DIRECTIONS
In full and unchanged, output the entries that follow.

WORKING DATA
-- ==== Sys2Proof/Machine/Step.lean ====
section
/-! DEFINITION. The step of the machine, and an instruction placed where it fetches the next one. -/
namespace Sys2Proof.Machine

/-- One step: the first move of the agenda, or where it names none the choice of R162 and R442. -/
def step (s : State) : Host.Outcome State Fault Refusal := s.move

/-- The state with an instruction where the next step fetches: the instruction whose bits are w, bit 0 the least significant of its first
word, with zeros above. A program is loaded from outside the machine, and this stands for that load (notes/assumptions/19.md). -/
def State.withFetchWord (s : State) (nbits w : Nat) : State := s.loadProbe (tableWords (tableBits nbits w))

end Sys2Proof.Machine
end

RESPONSE
-- ==== Sys2Proof/Machine/Step.lean ====
section
/-! DEFINITION. The step of the machine, and an instruction placed where it fetches the next one. -/
namespace Sys2Proof.Machine

/-- One step: the first move of the agenda, or where it names none the choice of R162 and R442. -/
def step (s : State) : Host.Outcome State Fault Refusal := s.move

/-- The state with an instruction where the next step fetches: the instruction whose bits are w, bit 0 the least significant of its first
word, with zeros above. A program is loaded from outside the machine, and this stands for that load (notes/assumptions/19.md). -/
def State.withFetchWord (s : State) (nbits w : Nat) : State := s.loadProbe (tableWords (tableBits nbits w))

end Sys2Proof.Machine
end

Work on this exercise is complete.